Required action:
Could you find every line in the records below that contains the word "Bool" and copy it?

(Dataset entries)
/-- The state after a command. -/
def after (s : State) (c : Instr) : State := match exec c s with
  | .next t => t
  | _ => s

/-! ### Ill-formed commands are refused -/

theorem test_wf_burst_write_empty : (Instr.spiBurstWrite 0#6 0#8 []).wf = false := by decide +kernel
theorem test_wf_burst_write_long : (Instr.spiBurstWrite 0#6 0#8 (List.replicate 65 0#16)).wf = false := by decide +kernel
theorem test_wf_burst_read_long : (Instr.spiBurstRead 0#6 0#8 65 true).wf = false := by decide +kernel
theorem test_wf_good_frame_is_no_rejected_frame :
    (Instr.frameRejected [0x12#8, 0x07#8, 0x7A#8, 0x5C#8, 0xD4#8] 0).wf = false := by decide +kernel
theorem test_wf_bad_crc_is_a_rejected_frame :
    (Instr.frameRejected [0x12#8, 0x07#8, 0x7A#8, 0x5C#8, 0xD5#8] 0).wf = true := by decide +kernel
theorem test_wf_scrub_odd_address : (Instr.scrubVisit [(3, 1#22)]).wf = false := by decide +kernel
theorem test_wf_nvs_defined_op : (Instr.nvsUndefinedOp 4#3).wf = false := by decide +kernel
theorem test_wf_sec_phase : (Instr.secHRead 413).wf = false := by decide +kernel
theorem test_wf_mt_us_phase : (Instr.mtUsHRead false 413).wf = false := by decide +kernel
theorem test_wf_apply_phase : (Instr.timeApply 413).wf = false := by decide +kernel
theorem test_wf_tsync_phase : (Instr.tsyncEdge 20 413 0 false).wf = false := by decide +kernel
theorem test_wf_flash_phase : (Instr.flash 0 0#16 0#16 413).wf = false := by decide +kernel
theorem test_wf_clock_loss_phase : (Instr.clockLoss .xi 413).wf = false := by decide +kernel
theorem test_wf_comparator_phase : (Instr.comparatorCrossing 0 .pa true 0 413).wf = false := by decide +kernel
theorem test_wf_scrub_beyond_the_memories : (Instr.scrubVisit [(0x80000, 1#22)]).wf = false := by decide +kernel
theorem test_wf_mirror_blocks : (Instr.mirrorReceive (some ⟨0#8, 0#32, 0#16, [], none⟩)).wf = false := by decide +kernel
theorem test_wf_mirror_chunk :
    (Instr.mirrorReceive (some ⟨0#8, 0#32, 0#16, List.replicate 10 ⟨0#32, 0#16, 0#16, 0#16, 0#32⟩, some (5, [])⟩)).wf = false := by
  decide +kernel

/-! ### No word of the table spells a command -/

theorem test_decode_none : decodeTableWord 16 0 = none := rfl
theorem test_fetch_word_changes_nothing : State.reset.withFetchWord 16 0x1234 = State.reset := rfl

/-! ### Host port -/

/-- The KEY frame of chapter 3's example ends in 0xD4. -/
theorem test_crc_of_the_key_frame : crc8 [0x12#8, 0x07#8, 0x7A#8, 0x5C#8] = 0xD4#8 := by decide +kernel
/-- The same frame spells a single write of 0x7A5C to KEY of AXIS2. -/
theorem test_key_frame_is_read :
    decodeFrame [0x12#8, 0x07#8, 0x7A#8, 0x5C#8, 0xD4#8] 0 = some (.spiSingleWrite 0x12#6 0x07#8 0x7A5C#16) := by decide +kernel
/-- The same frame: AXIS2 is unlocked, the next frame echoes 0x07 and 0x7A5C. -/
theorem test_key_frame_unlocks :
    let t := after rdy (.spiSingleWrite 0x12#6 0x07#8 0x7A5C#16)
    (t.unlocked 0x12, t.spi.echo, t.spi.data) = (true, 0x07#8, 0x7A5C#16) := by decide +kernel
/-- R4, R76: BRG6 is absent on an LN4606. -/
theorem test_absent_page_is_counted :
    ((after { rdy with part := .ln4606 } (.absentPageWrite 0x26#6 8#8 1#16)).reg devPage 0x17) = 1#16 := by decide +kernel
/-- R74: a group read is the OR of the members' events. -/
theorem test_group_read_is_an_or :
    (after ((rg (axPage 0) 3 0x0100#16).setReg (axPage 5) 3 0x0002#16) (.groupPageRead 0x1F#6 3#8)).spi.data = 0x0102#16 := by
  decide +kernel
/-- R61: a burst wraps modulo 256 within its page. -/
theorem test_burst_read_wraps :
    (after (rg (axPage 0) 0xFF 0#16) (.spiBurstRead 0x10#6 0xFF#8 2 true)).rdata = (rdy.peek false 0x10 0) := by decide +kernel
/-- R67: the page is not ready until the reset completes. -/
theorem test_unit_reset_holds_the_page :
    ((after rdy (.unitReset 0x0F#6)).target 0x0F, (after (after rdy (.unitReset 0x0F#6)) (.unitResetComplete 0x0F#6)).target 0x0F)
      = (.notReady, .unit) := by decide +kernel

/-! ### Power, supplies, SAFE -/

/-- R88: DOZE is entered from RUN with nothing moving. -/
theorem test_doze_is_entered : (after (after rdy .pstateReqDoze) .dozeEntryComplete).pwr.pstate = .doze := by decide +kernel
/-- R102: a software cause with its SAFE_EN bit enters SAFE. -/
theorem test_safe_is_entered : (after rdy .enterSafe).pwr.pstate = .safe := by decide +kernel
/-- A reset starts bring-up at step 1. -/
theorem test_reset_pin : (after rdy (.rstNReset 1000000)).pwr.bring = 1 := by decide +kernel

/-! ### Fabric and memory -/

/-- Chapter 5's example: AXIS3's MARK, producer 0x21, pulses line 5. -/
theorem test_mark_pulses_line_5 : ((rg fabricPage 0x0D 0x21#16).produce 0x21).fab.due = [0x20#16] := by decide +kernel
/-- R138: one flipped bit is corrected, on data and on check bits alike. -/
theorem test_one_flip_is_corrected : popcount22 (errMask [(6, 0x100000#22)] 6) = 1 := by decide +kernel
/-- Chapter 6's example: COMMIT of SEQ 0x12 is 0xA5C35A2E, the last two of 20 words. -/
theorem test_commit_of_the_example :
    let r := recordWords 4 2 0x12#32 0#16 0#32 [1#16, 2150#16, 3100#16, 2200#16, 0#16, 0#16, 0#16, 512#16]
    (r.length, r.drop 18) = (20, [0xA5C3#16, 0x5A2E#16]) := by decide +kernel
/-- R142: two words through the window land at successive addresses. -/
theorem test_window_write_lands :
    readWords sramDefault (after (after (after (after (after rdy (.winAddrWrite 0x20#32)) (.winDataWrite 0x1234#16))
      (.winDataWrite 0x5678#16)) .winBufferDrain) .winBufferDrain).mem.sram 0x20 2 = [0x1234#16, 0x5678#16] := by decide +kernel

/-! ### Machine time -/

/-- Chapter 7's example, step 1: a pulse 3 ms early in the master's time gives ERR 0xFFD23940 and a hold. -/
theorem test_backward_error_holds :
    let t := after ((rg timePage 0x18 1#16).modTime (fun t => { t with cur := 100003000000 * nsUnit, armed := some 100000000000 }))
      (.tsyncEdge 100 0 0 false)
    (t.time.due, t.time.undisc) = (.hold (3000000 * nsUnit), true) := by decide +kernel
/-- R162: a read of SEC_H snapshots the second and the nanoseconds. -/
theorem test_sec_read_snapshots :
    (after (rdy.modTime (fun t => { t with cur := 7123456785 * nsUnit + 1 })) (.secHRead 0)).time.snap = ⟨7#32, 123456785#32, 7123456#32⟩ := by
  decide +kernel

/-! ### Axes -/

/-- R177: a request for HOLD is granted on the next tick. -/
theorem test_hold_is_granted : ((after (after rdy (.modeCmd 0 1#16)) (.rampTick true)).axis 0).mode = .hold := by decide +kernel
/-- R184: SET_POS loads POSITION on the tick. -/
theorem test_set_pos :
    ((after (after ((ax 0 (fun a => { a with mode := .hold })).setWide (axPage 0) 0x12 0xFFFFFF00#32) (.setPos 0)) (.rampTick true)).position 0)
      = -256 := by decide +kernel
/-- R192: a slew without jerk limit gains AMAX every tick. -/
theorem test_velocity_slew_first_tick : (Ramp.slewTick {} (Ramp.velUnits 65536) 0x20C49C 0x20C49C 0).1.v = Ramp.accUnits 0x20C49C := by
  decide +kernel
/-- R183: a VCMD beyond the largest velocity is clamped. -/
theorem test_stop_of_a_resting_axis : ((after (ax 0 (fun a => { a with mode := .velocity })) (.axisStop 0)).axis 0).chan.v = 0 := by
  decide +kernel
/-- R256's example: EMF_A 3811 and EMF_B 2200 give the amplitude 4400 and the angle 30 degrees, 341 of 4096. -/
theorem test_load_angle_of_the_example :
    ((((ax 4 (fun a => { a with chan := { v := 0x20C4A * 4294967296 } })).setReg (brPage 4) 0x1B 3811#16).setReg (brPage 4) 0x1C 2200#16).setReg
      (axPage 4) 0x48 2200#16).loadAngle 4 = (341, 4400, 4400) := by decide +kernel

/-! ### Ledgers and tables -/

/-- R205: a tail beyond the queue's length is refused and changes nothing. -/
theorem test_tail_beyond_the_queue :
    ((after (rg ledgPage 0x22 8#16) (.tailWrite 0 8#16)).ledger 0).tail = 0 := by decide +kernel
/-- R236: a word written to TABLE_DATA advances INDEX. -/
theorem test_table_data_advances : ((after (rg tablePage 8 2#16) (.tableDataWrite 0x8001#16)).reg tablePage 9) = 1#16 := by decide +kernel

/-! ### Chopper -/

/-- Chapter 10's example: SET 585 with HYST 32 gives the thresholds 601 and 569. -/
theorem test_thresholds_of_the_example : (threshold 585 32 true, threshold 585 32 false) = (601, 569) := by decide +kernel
* * *
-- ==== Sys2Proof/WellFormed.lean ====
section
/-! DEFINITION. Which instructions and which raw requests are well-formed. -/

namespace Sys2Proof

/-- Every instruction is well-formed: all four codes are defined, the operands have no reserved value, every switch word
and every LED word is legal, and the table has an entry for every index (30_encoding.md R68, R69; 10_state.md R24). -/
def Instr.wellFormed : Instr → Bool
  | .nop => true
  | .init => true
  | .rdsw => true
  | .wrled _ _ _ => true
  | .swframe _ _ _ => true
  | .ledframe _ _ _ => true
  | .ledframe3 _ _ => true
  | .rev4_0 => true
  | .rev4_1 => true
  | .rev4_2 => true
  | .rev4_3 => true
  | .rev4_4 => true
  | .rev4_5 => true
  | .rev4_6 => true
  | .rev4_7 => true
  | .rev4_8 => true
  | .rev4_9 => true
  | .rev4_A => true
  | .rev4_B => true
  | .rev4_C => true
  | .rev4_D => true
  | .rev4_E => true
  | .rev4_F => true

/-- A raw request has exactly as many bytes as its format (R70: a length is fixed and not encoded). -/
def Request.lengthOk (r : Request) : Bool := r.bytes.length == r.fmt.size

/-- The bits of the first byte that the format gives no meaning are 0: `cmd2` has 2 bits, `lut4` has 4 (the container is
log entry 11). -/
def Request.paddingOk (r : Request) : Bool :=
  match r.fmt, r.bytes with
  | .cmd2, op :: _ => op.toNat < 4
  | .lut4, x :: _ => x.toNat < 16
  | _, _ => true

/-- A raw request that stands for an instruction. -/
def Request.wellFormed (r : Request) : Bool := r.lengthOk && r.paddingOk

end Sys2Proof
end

Solution below:
def Instr.wellFormed : Instr → Bool
def Request.lengthOk (r : Request) : Bool := r.bytes.length == r.fmt.size
def Request.paddingOk (r : Request) : Bool :=
def Request.wellFormed (r : Request) : Bool := r.lengthOk && r.paddingOk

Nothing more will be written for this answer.